Commento su Matteo 20,1-16
XXV Domenica del Tempo Ordinario (Anno A) (21/09/2014)
San Paolo esorta i filippesi a comportarsi "in modo degno del vangelo di Cristo" (Fil 1,27); senza invidia, ma riconoscenti verso il Signore per il dono di grazia ricevuto con il battesimo. Tale dono libera le nostre esistenza dall'ombra della morte.
Liberati e perdonati, i nostri pensieri sono lontani, estranei al modo di guardare e custodire il cammino degli uomini da parte del Signore (Is 55,8). È quello che Gesù ci dice nella parabola odierna.
"Il regno dei cieli" (Mt 20,1) è l'incontro fra Dio, che vuole tutti salvi, e la nostra storia, trasformata, redenta con il sangue dell'Innocente. In Lui, nella sua opera d'amore, ogni uomo può trovare la verità, la condizione necessaria per realizzarsi come
uomo e come figlio di Dio.
"Il padrone di casa uscì all'alba per prendere a giornata lavoratori per la sua vigna" (v. 1). La verità non aspetta l'iniziativa dell'uomo: è Cristo, una persona non una idea, che cerca la creatura. Quando l'ha trovata e questi ha risposto al Suo amore, la rende testimone del Suo regno. Essere testimone del regno significa che ogni cristiano è chiamato a servire il padrone, Cristo. Servire non indica schiavitù, bensì amare nei fratelli il Signore, senza ottenere nulla in cambio, fino al sacrificio, come ha fatto il Figlio di Dio.
"Chiama i lavoratori e dai loro la paga" (v.8). Qual è la paga che il Signore riserva a coloro che hanno risposto al suo invito? È Cristo la nostra paga, la Sua dolce presenza che conforta nelle afflizioni, che dona la forza per superare gli ostacoli quotidiani, che elargisce la pace e la consapevolezza che siamo amati nonostante tutto.
"Quando arrivarono i primi - i lavoratori della prima ora - mormoravano contro il padrone" (v.10-11). Se lavoriamo per noi stessi e non per il padrone, vogliamo gli elogi oppure avanzare di carriera; in questo modo abbandoniamo il senso per cui siamo stati chiamati, la gratuità: vivere per Cristo.

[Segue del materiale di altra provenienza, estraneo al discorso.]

-- ==== Sys2Proof/Machine/LensRequests.lean ====
section
/-! DEFINITION. The meanings of PROFILE LOAD and PROFILE SELECT (chapter 4). -/

namespace Sys2Proof.Machine

open Sys2Proof

/-- Another loaded slot has the tag (R65). -/
def Lens.tagTaken (x : Lens) (k : ProfileNo) (tag : Nat) : Bool :=
  tag ≠ 0 && (List.finRange 4).any fun j => j ≠ k && x.slots[j].profile.tag = tag

/-- The store state after new content (R66, R165). -/
def storeChanged : StoreState → StoreState
  | .stored => .writeWaiting
  | .failed => .writeWaiting
  | .writeWaiting => .writeWaiting
  | .writing => .writing

/-- An accepted LOAD (R65, R66). -/
def loadProfile (k : ProfileNo) (p : Profile) (s : State) : State :=
  let slots := updAt s.lens.slots k fun x => { profile := p, store := storeChanged x.store }
  let active := if p.tag = 0 ∧ s.lens.active = some k then none else s.lens.active
  queueReserved (.profile k) (s.setLens { slots := slots, active := active })

/-- PROFILE LOAD (R65). -/
def judgeProfileLoad (a : ProfileLoadArgs) : Judge := fun s =>
  match indexOf 4 a.slot with
  | none => refuse .badValue s
  | some k =>
    if !profileValid a.profile || s.lens.tagTaken k a.profile.tag then refuse .badValue s
    else if s.lens.active = some k ∧ s.mapInUse then refuse .busy s
    else if s.lens.slots[k].store = .writing ∧ s.mem.reservedQueue.contains (.profile k) then refuse .busy s
    else done (loadProfile k a.profile s)

/-- The selection changes at once, unless the map is in use (R67). -/
def selectProfile (sel : Option ProfileNo) : Judge := fun s =>
  if s.lens.active = sel then done s
  else if s.mapInUse then refuse .busy s
  else done (s.setLens { s.lens with active := sel })

/-- PROFILE SELECT (R67). -/
def judgeProfileSelect (a : Option Nat) : Judge := fun s =>
  match a with
  | none => selectProfile none s
  | some i => match indexOf 4 i with
    | none => refuse .badValue s
    | some k => if s.lens.slots[k].profile.tag = 0 then refuse .badValue s else selectProfile (some k) s

/-- PROFILE LOAD (R65, R66). -/
def execProfileLoad (rx : Rx) (body : Body ProfileLoadArgs) (s : State) : Host.Outcome State Fault Refusal :=
  .next (settle (takeRequest rx body (fun a => forRoles [.motion, .lens] rx.port (judgeProfileLoad a)) s))

/-- PROFILE SELECT (R67). -/
def execProfileSelect (rx : Rx) (body : Body (Option Nat)) (s : State) : Host.Outcome State Fault Refusal :=
  .next (settle (takeRequest rx body (fun a => forRoles [.motion, .lens] rx.port (judgeProfileSelect a)) s))

end Sys2Proof.Machine
end

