-- ==== Sys2Proof/Safety.lean ====
section
/-! DEFINITION. What the manual promises of every state of the part, whatever commands led to it: one predicate per
promise, decidable, for the statements that every step keeps it. -/

namespace Sys2Proof.Machine

open Sys2Proof

/-! ### Lanes (R1, R13, R14, R18, R21) -/

/-- "Every lane's |V| never exceeds its Vmax" (R13). -/
def SpeedBound (s : State) : Prop := ∀ l : Lane, mag s.lanes[l].v ≤ s.lanes[l].vmax

/-- Astop is never below A (R1, R21). -/
def StopAccel (s : State) : Prop := ∀ l : Lane, s.lanes[l].a ≤ s.lanes[l].astop

/-- The effective scale lies in 0 to 65536 (R1, R9). -/
def ScaleBound (s : State) : Prop := ∀ l : Lane, s.lanes[l].sEff ≤ fullScale

/-- "In STOPPED and RELEASING every lane's V is zero" (R18), and so is the V of a lane that is not ACTIVE (R3). -/
def Rest (s : State) : Prop :=
  (∀ l : Lane, s.lanes[l].stepped = false → s.lanes[l].v = 0) ∧
    (s.safety.stop = .stopped ∨ s.safety.stop = .releasing → ∀ l : Lane, s.lanes[l].v = 0)

/-- The record of an absent lane (R1). -/
def AbsentZero (s : State) : Prop :=
  ∀ l : Lane, s.lanes[l].present = false →
    s.lanes[l].p = 0 ∧ s.lanes[l].v = 0 ∧ s.lanes[l].t = 0 ∧ s.lanes[l].softMin = 0 ∧ s.lanes[l].softMax = 0 ∧
      s.lanes[l].limitClip = false ∧ s.lanes[l].capped = false

/-- A rig record's hard limits are ordered on every lane (R165). -/
def RigRecord.ordered (r : RigRecord) : Prop := ∀ l : Lane, r.lanes[l].hardMin ≤ r.lanes[l].hardMax

/-- The hard limits are ordered in the working record, in the stored one and in one being written, and a present lane's
soft limits lie within the hard limits, ordered (R14, R165). -/
def LimitsOrdered (s : State) : Prop :=
  s.rig.record.ordered ∧ (∀ r, s.mem.stored.rig = some r → r.ordered) ∧
    (∀ r, s.mem.op = some (.reserved (.rig r)) → r.ordered) ∧
    ∀ l : Lane, s.lanes[l].present = true →
      s.rig.record.lanes[l].hardMin ≤ s.lanes[l].softMin ∧ s.lanes[l].softMin ≤ s.lanes[l].softMax ∧
        s.lanes[l].softMax ≤ s.rig.record.lanes[l].hardMax

/-! ### Outputs (R149, R162) -/

/-- DRIVE ENABLE and BRAKE RELEASE are asserted exactly while drive power is ON and the lane is ACTIVE (R162). -/
def OutputsFollow (s : State) : Prop :=
  ∀ l : Lane, s.drives.channels[l].enable = s.outputsOn l ∧ s.drives.channels[l].brake = s.outputsOn l

/-! ### Stops (R137, R144, R153, R154) -/

/-- The cause set is empty exactly in RUN (R144, R145), and holds no duplicate. -/
def CausesWf (s : State) : Prop :=
  (s.safety.causes = [] ↔ s.safety.stop = .run) ∧ (s.safety.causes.map fun c => c.kind).Nodup

/-- The release record exists exactly in RELEASING (R137). -/
def ReleaseWf (s : State) : Prop := s.safety.release.isSome = true ↔ s.safety.stop = .releasing

/-- "A playback in any state other than IDLE" finds the rig in RUN (R115, R134). -/
def PlayInRun (s : State) : Prop := s.play.state ≠ .idle → s.safety.stop = .run

/-- In STOPPING drive power stays ON, and in RUN it is ON (R149, R153). -/
def PowerInRun (s : State) : Prop := s.safety.stop = .run ∨ s.safety.stop = .stopping → s.safety.drivePower = true

/-! ### Timebase (R26, R27) -/

/-- The ranges of R26; the lock state is held in REFERENCED mode only. -/
def TimebaseWf (s : State) : Prop :=
  8 ≤ s.tb.n ∧ s.tb.n ≤ 64 ∧ s.tb.t < s.tb.n ∧ 8000 ≤ s.tb.internalPeriod ∧ s.tb.internalPeriod ≤ 50000 ∧
    s.tb.runCount < 4 ∧ s.tb.flywheelCount ≤ 9 ∧ (s.tb.lock = .none ↔ s.tb.mode = .internal) ∧
    (s.tb.lock = .locked → s.tb.lastPulse.isSome = true) ∧
    (s.tb.lock = .flywheel → s.tb.flywheelCount ≤ 8) ∧
    (s.tb.lastChance = true → s.tb.lock = .search) ∧
    (∀ a, s.tb.pendingSettings = some a →
      (∀ n, a.n = some n → 8 ≤ n ∧ n ≤ 64) ∧ (∀ p, a.period = some p → 8000 ≤ p ∧ p ≤ 50000))

/-! ### Queues (R103, R107, R114, R118, R170, R181) -/

/-- The event queue of every port holds at most 16 events (R170, R181). -/
def EventsBound (s : State) : Prop := ∀ p : Port, s.ports[p].events.length ≤ 16

/-- The reply path of every port holds at most 8 REPLYs besides its fetch's (R170, R179). -/
def RepliesBound (s : State) : Prop := ∀ p : Port, countedReplies s.ports[p] ≤ 8

/-- The write queue holds at most 8 samples (R103, R107). -/
def WriteQueueBound (s : State) : Prop := s.recorder.queue.length ≤ 8

/-! ### Ports (R170, R38) -/

/-- An ACTIVE port has a role and the level of that role; a DOWN, OFFER or FAILED one has no role (R170, R174, R177). -/
def PortsWf (s : State) : Prop :=
  ∀ p : Port, (s.ports[p].link = .active → ∃ r, s.ports[p].role = some r ∧ s.ports[p].level = roleLevel r) ∧
    (s.ports[p].link = .down ∨ s.ports[p].link = .offer ∨ s.ports[p].link = .failed → s.ports[p].role = none)

/-- At most one port holds the MOTION role (R38, R170, R173). -/
def OneMotion (s : State) : Prop :=
  ∀ p q : Port, s.holdsMotion p = true → s.holdsMotion q = true → p = q

/-- "The links stay DOWN while the part is STARTING" (R170). -/
def StartingDown (s : State) : Prop := s.starting = true → ∀ p : Port, s.ports[p].link = .down

/-! ### Grants (R40) -/

/-- The stations with a place on a lane: holder, stack, pending. -/
def Grant.places (g : Grant) : List Port :=
  (match g.holder with
    | some h => match h.who with
      | .station p => [p]
      | .playback => []
    | none => []) ++ g.stack.map (fun e => e.port) ++ g.waiting.map fun e => e.port

/-- R40: "A station appears at most once among a lane's holder, stack and pending list. Stack levels strictly increase
from the holder down", and when the pending list is not empty the lane has a holder at no higher a level. -/
def Grant.wf (g : Grant) : Prop :=
  g.places.Nodup ∧ (g.level :: g.stack.map fun e => e.level).Pairwise (· < ·) ∧
    (g.waiting ≠ [] → g.holder ≠ none) ∧ (∀ e ∈ g.waiting, g.level ≤ e.level) ∧
    (g.holder = none → g.stack = [])

/-- The levels of R38 on one lane: PLAYBACK stands at level 1 and a station at 2, 3 or 4. -/
def Grant.levels (g : Grant) : Prop :=
  (∀ h, g.holder = some h → (h.who = .playback → h.level = 1) ∧ (h.who ≠ .playback → 2 ≤ h.level ∧ h.level ≤ 4)) ∧
    (∀ e ∈ g.stack, 2 ≤ e.level ∧ e.level ≤ 4) ∧ (∀ e ∈ g.waiting, 2 ≤ e.level ∧ e.level ≤ 4)

/-- Every lane's grant state is as R38 and R40 promise. -/
def GrantsWf (s : State) : Prop := ∀ l : Lane, s.grants[l].wf ∧ s.grants[l].levels

/-- A station with a place on a lane has an ACTIVE link (R47), and stands at its level. -/
def GrantsActive (s : State) : Prop := ∀ l : Lane, ∀ p ∈ s.grants[l].places, s.isActive p = true

/-! ### Take memory (R75, R77) -/

/-- The blocks that are ERASING. -/
def State.erasingBlocks (s : State) : List BlockNo :=
  (List.finRange 64).filter fun b => s.mem.blocks[b].state = .erasing true ∨ s.mem.blocks[b].state = .erasing false

/-- "At most one block is ERASING at a time" (R77). -/
def OneErasing (s : State) : Prop := s.erasingBlocks.length ≤ 1

/-- "Every USED block belongs to exactly one take's block list, and no other block belongs to any" (R77). -/
def BlocksOwned (s : State) : Prop :=
  (∀ b : BlockNo, ∀ i : SlotNo, b ∈ s.mem.slots[i].blocks ↔
    ∃ place retire, s.mem.blocks[b].state = .used i place retire) ∧
    ∀ i : SlotNo, s.mem.slots[i].blocks.Nodup

/-- The operation in progress agrees with the block it works on: a block is ERASING and not suspended exactly while its
erase, suspend or resume is in progress, and no erase progresses while a recording or a playback is active; the part of a
live upload writes a block of the uploading take from a PROGRAMMING buffer; the part of a discarded one writes a block that
is DIRTY or BAD (R75, R84, R95, R97). -/
def ArrayWf (s : State) : Prop :=
  (∀ b : BlockNo, s.mem.blocks[b].state = .erasing false ↔
    s.mem.op = some (.erase b) ∨ s.mem.op = some (.suspend b) ∨ ∃ again, s.mem.op = some (.resume b again)) ∧
    (∀ b, s.mem.op = some (.erase b) ∨ s.mem.op = some (.resume b false) → s.recActive = false ∧ s.playActive = false) ∧
    (∀ i b k n, s.mem.op = some (.chunkPart i b k n true) →
      s.uploadSlot = some i ∧ b ∈ s.mem.slots[i].blocks ∧ s.mem.buffers[k].state = .programming) ∧
    ∀ i b k n, s.mem.op = some (.chunkPart i b k n false) →
      s.mem.blocks[b].state = .dirty ∨ s.mem.blocks[b].state = .bad

/-- An EMPTY slot has no header and no blocks; the Recorder's slot is EMPTY while it is ARMED and RECORDING while it records
or drains; samples are queued only then (R79, R103, R104, R105). -/
def SlotsWf (s : State) : Prop :=
  (∀ i : SlotNo, s.mem.slots[i].state = .empty → s.mem.slots[i].header = none ∧ s.mem.slots[i].blocks = []) ∧
    (∀ i : SlotNo, s.recorder.slot = some i →
      (s.recorder.state = .armed → s.mem.slots[i].state = .empty) ∧
        (s.recorder.state = .recording ∨ s.recorder.state = .draining → s.mem.slots[i].state = .recording)) ∧
    (s.recorder.queue ≠ [] → s.recorder.state = .recording ∨ s.recorder.state = .draining)

/-- The promises of R75 and R77 on the take memory, and what they rest on. -/
def TakesWf (s : State) : Prop := OneErasing s ∧ BlocksOwned s ∧ ArrayWf s ∧ SlotsWf s

/-! ### Staged samples (R94, R191) -/

/-- Whether a DEFER span is open after staged samples: DEFER opens one and RESUME closes it (R94). -/
def spanThrough (spanOpen : Bool) (xs : List StagedSample) : Bool :=
  xs.foldl (fun o x => if x.marks.getLsbD 0 then true else if x.marks.getLsbD 1 then false else o) spanOpen

/-- The sample x may stand in a chunk after the samples `before`, for a take of so many lanes and the continuity state u: the
next offset, at most 65,534; one position in range for each lane; marks DEFER, RESUME and CUE only, not both of DEFER and
RESUME, a DEFER with no span open and a RESUME with one open (R94, R191). -/
def SampleFollows (lanes : Nat) (u : Upload) (before : List StagedSample) (x : StagedSample) : Prop :=
  x.offset = u.nextOffset + before.length ∧ x.offset ≤ 65534 ∧ x.pos.length = lanes ∧
    (∀ p ∈ x.pos, -274877906944 ≤ p ∧ p ≤ 274877906944) ∧ x.marks.toNat < 8 ∧
    ¬ (x.marks.getLsbD 0 = true ∧ x.marks.getLsbD 1 = true) ∧
    (x.marks.getLsbD 0 = true → spanThrough u.spanOpen before = false) ∧
    (x.marks.getLsbD 1 = true → spanThrough u.spanOpen before = true)

/-! ### The effective scale (R9) -/

/-- The terms of a lane's effective scale besides full speed: the trim of the station that holds it, the cue scale while a
playback that holds it is CUEING or READY, the scale of an asserted presence line that covers it, of an enabled slow zone
that covers it and is predicting or breached, and of an exiting keep-out zone that covers it, and 4096 while the rig record
is not frozen (R9, R143, R168). -/
def ScaleTerm (s : State) (l : Lane) (x : Nat) : Prop :=
  (∃ (h : Hold) (q : Port), s.grants[l].holder = some h ∧ h.who = .station q ∧ x = h.ctx.trim) ∨
  (∃ h : Hold, s.grants[l].holder = some h ∧ h.who = .playback ∧
    (s.play.state = .cueing ∨ s.play.state = .ready) ∧ s.play.cueScale = some x) ∨
  (∃ i : Fin 4, s.safety.presence[i].asserted = true ∧ LaneSet.has s.safety.presence[i].lanes l = true ∧
    x = s.safety.presence[i].scale) ∨
  (∃ (z : ZoneNo) (r : ZoneRecord), s.safety.zones[z].record = some r ∧ (∃ i ∈ r.intervals, i.lane = l.val) ∧
    ((r.kind = .slow ∧ r.enabled = true ∧ (s.safety.zones[z].predicting = true ∨ s.safety.zones[z].breached = true)) ∨
      (r.kind = .keepOut ∧ s.safety.zones[z].exiting = true)) ∧ x = r.scale) ∨
  (s.rig.record.frozen = false ∧ x = 4096)

/-! ### Ticks (R27, R158, R159) -/

/-- The command issues the tick b of the Timebase's own frames: SERVO_TICK the next one of the frame, FRAME_START tick 0 of
the next frame (log 5). -/
def IssuesTick (c : Instr) (b : Timebase) (s : State) : Prop :=
  (c = .servoTick ∧ s.tb.started = true ∧ s.tb.t + 1 < s.tb.n ∧ b = { s.tb with t := s.tb.t + 1 }) ∨
    (c = .frameStart ∧ s.tb.lock ≠ .locked ∧ (s.tb.started = false ∨ s.tb.n ≤ s.tb.t + 1) ∧
      b = openFrame s.tb.ownTime (flywheelFrame (applySettings s.tb)))

/-- No drive's unanswered exchange will raise its DRIVE_FAULT at the next tick (R159). -/
def NoDriveFails (s : State) : Prop := ∀ l : Lane, s.missFaults l = true → s.lanes[l].condition = .parked

/-- Nothing waits for the array, and it is free. -/
def ArrayIdle (s : State) : Prop :=
  s.starting = false ∧ s.mem.op = none ∧ s.mem.reservedQueue = [] ∧ s.recorder.queue = [] ∧ s.playWantsRead = false

/-! ### Requests (sections 10.4 and 10.5) -/

/-- The frame of a request; none for a command that is no request. ABILITY is not one (R171). -/
def requestFrame : Instr → Option Rx
  | .powerUp _ _ | .startingEnd | .frameStart | .servoTick | .referencePulse _ | .overdueFrameStart | .missingPulse
  | .flywheelToSearch | .stallLimit | .deferMissed | .driveReply _ _ _ _ _ | .driveReplyMissing _ | .stopLineAssert
  | .stopLineDeassert | .releasePulse | .presenceAssert _ | .presenceDeassert _ | .protectLineChange _
  | .releaseWindowExpiry _ | .arrayReadDone | .programSampleDone _ | .chunkPartDone _ | .eraseDone _
  | .eraseSuspendDone _ | .eraseResumeDone | .reservedWriteDone _ | .idleFill _ _ | .abilityOffer _ | .ability _ _
  | .otherFrameInOffer _ | .discardedFrame _ | .negotiationDeadline _ _ | .failedTimeout _ _ _ | .linkSilence _ _
  | .leaveReplySent _ | .frameSent _ => none
  | .unknownRequest rx | .acquire rx _ | .yield rx _ | .demand rx _ | .trim rx _ | .stop rx _ | .query rx _
  | .takeFetch rx _ | .ping rx _ | .leave rx _ | .releaseAsk rx _ | .releaseAgree rx _ | .park rx _ | .unpark rx _
  | .profileLoad rx _ | .profileSelect rx _ | .shapeSet rx _ | .limitsSet rx _ | .timebaseSet rx _ | .zoneSet rx _
  | .zoneDrop rx _ | .presenceSet rx _ | .record rx _ | .mark rx _ | .recordEnd rx _ | .cue rx _ | .roll rx _
  | .segmentDone rx _ | .uncue rx _ | .takeProtect rx _ | .takeErase rx _ | .takeOpen rx _ | .stage rx _
  | .stageCommit rx _ | .takeClose rx _ | .takeDiscard rx _ | .takeStatusClear rx _ | .rigWrite rx _
  | .rigFreeze rx _ => some rx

"Gli ultimi saranno i primi e i primi, gli ultimi" (v.16). È una ammonizione del Signore, un consiglio a non farci superbi, a non considerarci pienamente realizzati anche se svolgiamo un compito rilevante all'interno della comunità cristiana. La paga è ottenuta, ma è facile pure che i nostri sguardi possano rivolgersi verso l'egoismo e la disumanità. Cristo invece ci invita a rimanere con Lui, ad essere sensibili, buoni con tutti; a coinvolgere ognuno nell'opera d'amore, a dare spazio a ciascuno. Amen.